(Beginning of DATASET)
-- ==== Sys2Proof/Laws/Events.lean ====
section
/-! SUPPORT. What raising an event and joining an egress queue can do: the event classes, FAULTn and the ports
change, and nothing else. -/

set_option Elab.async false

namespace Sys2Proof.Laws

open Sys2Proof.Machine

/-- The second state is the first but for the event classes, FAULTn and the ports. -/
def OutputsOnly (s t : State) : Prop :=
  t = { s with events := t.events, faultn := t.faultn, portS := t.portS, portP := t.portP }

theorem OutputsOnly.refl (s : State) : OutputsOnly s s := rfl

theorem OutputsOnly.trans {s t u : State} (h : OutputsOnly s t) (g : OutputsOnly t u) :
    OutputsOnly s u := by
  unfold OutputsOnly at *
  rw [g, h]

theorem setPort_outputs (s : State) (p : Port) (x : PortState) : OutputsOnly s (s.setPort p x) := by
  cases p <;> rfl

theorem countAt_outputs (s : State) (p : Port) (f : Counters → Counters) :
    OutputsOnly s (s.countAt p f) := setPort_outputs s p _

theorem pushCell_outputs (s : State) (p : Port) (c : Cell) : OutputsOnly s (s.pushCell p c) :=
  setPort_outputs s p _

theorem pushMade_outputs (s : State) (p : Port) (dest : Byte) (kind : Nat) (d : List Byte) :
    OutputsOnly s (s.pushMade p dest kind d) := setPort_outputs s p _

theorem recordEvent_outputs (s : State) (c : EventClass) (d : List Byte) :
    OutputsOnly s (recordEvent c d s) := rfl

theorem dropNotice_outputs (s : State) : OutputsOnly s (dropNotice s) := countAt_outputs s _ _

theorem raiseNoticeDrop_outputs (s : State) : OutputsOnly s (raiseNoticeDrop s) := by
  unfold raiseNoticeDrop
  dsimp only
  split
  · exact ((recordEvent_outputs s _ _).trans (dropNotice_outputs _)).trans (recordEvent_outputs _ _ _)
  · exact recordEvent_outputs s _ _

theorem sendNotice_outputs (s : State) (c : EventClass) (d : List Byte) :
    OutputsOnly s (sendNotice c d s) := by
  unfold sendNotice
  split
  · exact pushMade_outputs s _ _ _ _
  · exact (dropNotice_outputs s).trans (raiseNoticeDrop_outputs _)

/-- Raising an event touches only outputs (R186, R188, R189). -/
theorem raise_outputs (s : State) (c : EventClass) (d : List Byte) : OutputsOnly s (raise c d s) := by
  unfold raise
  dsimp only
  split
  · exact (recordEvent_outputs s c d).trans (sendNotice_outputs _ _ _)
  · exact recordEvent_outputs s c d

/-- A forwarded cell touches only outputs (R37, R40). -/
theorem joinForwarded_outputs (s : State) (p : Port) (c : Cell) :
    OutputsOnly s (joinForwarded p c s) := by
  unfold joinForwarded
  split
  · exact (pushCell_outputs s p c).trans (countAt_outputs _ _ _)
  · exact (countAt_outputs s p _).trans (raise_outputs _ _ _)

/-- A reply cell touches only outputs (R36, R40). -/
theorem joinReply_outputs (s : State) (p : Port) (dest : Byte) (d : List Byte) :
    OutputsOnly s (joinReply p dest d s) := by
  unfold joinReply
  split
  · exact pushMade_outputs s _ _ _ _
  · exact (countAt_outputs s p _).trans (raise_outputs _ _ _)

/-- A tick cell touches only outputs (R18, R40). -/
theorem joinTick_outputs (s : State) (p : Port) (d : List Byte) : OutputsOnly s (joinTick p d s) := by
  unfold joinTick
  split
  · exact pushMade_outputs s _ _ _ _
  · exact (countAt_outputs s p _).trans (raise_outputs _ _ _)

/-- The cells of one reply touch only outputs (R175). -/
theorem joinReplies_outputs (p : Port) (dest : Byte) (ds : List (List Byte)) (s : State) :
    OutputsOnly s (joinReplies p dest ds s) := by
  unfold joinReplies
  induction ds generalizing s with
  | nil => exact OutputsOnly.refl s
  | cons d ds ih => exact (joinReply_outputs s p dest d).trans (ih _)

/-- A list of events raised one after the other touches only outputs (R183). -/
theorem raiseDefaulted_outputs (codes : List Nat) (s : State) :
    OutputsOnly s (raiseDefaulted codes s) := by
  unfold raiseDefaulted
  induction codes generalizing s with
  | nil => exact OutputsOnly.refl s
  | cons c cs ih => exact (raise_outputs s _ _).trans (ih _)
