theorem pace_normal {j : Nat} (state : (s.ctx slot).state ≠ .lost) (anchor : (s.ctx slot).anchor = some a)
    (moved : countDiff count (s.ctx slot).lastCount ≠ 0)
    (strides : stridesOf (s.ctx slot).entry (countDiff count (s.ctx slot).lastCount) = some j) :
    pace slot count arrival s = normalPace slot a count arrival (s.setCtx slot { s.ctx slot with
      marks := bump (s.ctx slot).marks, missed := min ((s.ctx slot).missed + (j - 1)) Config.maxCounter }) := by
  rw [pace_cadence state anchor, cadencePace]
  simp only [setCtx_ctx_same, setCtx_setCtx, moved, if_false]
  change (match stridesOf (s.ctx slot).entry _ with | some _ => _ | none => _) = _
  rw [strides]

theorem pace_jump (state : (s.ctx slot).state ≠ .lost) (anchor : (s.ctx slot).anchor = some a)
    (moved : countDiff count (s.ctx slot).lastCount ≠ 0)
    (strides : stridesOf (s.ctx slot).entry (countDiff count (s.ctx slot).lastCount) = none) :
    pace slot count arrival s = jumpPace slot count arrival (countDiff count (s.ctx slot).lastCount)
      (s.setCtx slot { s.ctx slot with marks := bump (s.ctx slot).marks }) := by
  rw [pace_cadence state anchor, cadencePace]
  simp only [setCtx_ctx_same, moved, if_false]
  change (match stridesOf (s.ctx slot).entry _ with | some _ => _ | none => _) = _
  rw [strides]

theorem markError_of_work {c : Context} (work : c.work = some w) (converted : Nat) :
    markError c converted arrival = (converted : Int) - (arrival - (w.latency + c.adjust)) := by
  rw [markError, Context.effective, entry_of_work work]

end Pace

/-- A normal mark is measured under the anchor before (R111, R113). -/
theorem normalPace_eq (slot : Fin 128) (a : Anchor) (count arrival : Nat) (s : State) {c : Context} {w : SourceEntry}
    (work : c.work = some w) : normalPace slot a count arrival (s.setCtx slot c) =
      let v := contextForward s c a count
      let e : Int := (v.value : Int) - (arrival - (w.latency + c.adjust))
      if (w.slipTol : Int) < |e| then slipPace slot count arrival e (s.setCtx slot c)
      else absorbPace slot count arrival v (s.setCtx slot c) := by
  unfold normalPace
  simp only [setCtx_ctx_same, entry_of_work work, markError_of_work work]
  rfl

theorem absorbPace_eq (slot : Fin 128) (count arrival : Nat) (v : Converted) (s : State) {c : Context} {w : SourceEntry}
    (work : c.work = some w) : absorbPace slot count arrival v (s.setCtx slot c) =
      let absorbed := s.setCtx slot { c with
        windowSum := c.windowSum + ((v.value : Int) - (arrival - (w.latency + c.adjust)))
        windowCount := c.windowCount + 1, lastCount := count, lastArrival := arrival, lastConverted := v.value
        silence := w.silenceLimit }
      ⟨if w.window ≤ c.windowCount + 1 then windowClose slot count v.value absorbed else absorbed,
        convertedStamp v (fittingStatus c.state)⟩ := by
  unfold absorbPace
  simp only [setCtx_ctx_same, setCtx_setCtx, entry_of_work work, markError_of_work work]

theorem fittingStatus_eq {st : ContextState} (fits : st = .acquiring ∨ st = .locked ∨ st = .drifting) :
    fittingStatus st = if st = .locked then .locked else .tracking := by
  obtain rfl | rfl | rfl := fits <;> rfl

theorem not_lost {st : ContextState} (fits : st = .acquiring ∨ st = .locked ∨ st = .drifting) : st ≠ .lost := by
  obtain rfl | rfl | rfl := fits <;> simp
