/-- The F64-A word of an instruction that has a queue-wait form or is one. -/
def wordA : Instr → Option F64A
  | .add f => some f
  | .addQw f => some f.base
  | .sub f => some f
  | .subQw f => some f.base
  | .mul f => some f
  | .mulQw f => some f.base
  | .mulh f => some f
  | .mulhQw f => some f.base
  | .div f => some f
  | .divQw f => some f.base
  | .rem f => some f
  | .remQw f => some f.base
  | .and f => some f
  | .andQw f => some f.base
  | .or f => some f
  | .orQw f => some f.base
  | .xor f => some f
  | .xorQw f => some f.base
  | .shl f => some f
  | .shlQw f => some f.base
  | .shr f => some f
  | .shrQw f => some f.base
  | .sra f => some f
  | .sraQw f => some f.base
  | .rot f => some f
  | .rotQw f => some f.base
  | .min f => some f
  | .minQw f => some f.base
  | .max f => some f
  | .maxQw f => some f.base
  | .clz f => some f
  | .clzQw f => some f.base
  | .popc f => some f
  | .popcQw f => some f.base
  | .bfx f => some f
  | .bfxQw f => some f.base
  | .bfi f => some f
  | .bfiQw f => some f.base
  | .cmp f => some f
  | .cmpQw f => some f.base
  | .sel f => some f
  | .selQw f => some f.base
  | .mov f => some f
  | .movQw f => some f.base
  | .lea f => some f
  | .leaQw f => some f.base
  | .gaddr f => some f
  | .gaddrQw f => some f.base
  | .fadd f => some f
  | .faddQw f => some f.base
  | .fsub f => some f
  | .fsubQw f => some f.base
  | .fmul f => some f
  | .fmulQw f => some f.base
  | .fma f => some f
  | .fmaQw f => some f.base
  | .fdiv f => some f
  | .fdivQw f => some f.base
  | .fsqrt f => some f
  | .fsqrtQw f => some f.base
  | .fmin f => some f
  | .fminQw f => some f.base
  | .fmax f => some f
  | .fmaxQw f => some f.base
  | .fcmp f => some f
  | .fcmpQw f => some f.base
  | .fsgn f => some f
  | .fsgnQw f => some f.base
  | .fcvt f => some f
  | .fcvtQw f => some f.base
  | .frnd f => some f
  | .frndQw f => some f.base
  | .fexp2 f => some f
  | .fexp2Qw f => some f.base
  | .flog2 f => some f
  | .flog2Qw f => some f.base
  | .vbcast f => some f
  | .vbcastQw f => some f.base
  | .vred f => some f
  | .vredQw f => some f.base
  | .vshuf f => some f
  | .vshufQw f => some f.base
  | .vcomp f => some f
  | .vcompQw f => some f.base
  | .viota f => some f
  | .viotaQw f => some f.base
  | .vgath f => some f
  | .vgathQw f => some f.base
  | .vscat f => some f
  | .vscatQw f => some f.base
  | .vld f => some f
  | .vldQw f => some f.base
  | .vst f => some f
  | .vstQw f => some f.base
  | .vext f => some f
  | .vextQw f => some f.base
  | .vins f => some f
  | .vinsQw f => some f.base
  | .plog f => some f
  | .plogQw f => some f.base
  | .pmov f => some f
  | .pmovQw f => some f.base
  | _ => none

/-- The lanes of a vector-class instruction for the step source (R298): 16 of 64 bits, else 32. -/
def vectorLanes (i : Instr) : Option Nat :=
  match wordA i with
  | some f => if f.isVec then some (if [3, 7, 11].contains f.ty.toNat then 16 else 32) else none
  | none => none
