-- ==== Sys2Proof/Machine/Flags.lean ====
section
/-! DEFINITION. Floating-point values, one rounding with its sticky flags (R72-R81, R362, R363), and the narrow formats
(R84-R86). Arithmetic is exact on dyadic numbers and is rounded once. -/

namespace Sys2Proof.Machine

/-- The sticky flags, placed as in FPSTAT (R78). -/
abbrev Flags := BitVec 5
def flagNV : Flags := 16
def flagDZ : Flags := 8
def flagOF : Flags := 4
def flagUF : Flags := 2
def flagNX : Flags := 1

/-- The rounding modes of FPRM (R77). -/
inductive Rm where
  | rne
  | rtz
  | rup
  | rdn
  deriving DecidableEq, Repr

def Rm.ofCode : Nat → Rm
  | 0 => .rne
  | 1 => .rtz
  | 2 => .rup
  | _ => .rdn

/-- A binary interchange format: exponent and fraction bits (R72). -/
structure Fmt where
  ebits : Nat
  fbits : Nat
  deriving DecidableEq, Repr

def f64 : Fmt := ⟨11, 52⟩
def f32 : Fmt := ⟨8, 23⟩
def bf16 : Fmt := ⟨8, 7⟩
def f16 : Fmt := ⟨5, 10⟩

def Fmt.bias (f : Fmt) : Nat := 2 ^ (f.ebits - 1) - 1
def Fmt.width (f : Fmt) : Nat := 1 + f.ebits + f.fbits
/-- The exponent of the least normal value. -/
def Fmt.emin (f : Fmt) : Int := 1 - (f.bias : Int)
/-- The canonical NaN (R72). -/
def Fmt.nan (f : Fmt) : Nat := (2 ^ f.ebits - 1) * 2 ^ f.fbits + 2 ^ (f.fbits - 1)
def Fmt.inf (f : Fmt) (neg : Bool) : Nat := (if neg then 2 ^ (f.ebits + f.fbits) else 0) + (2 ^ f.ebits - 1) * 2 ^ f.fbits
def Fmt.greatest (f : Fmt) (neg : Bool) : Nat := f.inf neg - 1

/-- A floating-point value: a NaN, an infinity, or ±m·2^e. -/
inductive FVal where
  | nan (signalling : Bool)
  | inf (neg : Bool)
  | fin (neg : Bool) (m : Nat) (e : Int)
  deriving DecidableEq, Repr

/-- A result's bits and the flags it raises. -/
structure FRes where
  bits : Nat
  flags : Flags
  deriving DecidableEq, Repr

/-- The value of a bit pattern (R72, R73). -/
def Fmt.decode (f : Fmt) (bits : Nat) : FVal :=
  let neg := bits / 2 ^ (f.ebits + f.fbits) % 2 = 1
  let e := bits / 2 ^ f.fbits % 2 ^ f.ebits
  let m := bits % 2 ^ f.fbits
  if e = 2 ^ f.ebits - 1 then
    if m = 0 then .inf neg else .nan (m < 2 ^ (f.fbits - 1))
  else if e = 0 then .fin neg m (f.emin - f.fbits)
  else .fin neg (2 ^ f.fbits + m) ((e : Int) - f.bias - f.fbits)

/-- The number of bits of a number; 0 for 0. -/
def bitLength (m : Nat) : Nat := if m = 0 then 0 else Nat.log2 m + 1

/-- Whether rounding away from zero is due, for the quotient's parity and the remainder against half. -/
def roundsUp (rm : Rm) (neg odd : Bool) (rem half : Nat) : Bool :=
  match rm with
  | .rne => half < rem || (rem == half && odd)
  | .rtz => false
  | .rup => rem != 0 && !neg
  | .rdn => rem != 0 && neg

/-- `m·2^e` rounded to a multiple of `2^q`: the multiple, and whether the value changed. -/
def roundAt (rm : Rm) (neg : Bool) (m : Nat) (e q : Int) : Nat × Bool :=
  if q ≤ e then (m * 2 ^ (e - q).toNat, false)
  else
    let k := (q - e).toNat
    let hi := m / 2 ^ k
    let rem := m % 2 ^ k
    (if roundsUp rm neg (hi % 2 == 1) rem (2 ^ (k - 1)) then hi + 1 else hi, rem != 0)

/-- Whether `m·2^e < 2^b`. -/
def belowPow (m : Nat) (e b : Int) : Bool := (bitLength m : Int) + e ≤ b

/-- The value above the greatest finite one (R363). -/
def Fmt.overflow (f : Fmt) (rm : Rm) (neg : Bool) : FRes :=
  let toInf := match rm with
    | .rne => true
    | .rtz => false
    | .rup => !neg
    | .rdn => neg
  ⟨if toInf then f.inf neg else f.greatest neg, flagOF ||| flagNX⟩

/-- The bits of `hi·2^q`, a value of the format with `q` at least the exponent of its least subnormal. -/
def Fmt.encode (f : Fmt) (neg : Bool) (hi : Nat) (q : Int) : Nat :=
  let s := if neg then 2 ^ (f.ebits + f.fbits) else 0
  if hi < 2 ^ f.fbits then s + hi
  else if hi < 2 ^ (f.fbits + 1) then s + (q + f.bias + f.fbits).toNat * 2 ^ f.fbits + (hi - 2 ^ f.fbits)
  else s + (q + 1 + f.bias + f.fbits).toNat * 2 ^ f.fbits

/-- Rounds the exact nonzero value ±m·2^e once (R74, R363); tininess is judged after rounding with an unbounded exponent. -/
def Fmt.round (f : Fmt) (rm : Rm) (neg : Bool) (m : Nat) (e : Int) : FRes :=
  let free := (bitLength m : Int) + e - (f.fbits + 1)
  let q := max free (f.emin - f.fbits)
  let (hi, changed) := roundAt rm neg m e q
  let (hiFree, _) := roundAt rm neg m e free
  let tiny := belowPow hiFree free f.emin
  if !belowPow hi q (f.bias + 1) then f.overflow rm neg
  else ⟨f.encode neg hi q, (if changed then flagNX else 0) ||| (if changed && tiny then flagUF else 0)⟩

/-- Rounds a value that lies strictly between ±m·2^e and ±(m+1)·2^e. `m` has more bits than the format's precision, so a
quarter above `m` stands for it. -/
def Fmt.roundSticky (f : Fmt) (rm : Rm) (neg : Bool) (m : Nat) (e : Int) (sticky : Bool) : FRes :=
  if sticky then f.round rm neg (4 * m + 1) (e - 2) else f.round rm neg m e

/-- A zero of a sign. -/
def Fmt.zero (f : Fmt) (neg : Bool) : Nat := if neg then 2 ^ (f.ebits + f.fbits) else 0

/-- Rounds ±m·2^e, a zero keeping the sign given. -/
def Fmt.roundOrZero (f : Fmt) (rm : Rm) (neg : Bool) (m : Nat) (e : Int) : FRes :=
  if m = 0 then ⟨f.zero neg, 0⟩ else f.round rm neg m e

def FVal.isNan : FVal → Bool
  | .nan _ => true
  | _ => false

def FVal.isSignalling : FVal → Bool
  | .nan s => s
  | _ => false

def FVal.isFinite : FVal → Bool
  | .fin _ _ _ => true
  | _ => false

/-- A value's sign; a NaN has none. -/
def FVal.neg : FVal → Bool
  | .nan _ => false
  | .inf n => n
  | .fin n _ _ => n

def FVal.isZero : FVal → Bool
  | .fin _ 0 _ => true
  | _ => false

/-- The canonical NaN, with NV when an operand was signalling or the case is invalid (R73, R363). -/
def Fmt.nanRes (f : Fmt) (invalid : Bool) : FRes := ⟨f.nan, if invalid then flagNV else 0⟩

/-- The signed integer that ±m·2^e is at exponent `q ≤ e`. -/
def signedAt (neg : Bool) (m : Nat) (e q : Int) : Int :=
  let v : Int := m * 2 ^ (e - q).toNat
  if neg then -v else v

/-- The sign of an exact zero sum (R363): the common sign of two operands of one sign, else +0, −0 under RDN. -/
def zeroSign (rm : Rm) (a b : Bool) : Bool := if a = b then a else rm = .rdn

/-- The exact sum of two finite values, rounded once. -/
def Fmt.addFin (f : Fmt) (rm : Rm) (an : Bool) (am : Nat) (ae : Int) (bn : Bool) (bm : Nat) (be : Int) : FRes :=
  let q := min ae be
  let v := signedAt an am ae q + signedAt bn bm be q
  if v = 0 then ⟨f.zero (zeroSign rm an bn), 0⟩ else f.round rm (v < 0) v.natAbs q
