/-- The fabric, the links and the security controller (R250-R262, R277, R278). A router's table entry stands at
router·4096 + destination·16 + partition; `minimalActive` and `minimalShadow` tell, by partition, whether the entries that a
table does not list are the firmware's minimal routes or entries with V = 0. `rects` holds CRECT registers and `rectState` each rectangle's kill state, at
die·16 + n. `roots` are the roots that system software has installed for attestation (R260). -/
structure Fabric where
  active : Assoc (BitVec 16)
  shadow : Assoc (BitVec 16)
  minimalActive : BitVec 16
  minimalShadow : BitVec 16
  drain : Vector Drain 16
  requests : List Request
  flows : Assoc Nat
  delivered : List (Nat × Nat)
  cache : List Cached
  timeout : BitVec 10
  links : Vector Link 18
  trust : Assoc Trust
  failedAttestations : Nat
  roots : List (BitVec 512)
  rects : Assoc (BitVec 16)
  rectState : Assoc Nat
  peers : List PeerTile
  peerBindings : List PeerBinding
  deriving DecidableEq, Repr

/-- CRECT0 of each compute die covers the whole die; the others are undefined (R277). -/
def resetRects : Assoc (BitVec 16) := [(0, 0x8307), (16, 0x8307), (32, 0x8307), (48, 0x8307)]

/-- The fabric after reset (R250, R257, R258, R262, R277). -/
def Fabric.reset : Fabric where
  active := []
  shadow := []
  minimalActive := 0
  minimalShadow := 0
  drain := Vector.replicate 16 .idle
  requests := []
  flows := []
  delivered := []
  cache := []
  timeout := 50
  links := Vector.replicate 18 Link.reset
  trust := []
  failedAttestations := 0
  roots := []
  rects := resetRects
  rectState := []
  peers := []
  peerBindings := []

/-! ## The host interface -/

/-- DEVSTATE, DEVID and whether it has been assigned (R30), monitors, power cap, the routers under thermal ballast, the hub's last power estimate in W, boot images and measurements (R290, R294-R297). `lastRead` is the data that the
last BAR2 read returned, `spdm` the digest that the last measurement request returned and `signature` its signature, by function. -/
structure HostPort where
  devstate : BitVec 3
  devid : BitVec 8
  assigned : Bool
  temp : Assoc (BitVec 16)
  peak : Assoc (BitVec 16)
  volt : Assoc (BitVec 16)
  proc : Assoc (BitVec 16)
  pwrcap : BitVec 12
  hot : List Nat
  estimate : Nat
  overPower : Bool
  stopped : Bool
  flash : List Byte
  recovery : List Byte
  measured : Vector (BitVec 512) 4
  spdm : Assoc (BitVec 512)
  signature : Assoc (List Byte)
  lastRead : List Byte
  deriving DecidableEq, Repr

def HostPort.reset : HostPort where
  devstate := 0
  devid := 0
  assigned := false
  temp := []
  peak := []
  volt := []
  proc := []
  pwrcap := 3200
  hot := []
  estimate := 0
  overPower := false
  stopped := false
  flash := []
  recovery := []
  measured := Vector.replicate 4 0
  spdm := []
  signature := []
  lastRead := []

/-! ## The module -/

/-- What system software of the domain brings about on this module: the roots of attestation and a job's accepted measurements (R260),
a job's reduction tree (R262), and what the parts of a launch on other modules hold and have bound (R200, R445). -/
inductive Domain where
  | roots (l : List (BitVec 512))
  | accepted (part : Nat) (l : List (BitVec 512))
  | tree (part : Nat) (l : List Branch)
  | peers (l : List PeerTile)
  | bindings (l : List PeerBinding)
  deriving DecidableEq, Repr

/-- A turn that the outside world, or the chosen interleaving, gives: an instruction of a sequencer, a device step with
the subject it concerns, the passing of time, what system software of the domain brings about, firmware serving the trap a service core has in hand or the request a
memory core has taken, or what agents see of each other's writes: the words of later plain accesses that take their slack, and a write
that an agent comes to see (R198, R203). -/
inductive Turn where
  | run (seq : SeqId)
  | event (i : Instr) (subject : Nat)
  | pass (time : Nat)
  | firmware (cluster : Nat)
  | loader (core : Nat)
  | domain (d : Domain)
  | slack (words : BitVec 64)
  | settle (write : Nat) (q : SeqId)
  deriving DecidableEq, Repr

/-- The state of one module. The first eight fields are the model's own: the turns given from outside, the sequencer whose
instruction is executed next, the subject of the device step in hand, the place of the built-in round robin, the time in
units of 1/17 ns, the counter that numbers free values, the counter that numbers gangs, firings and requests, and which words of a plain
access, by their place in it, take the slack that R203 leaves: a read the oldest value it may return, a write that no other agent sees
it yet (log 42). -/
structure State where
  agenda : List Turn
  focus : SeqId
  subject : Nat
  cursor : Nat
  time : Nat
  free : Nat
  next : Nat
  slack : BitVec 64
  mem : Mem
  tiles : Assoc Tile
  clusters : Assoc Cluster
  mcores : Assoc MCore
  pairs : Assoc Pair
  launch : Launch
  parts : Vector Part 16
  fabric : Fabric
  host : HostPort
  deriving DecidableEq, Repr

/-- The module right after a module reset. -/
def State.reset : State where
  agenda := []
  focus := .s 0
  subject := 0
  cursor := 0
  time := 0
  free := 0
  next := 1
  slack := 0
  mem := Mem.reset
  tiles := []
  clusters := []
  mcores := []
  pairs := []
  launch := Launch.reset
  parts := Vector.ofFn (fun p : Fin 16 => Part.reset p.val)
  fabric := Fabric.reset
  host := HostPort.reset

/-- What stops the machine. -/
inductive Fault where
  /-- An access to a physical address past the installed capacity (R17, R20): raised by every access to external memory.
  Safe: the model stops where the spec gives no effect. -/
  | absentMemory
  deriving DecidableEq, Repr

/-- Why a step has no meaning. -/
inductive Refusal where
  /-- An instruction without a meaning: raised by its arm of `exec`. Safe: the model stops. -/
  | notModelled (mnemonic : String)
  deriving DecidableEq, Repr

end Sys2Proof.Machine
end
(End of DATASET)
WHAT IS EXPECTED: Locate the word "outside" in the records above, and return each line that has it.

SOLUTION TO THE EXERCISE:
/-- A turn that the outside world, or the chosen interleaving, gives: an instruction of a sequencer, a device step with
/-- The state of one module. The first eight fields are the model's own: the turns given from outside, the sequencer whose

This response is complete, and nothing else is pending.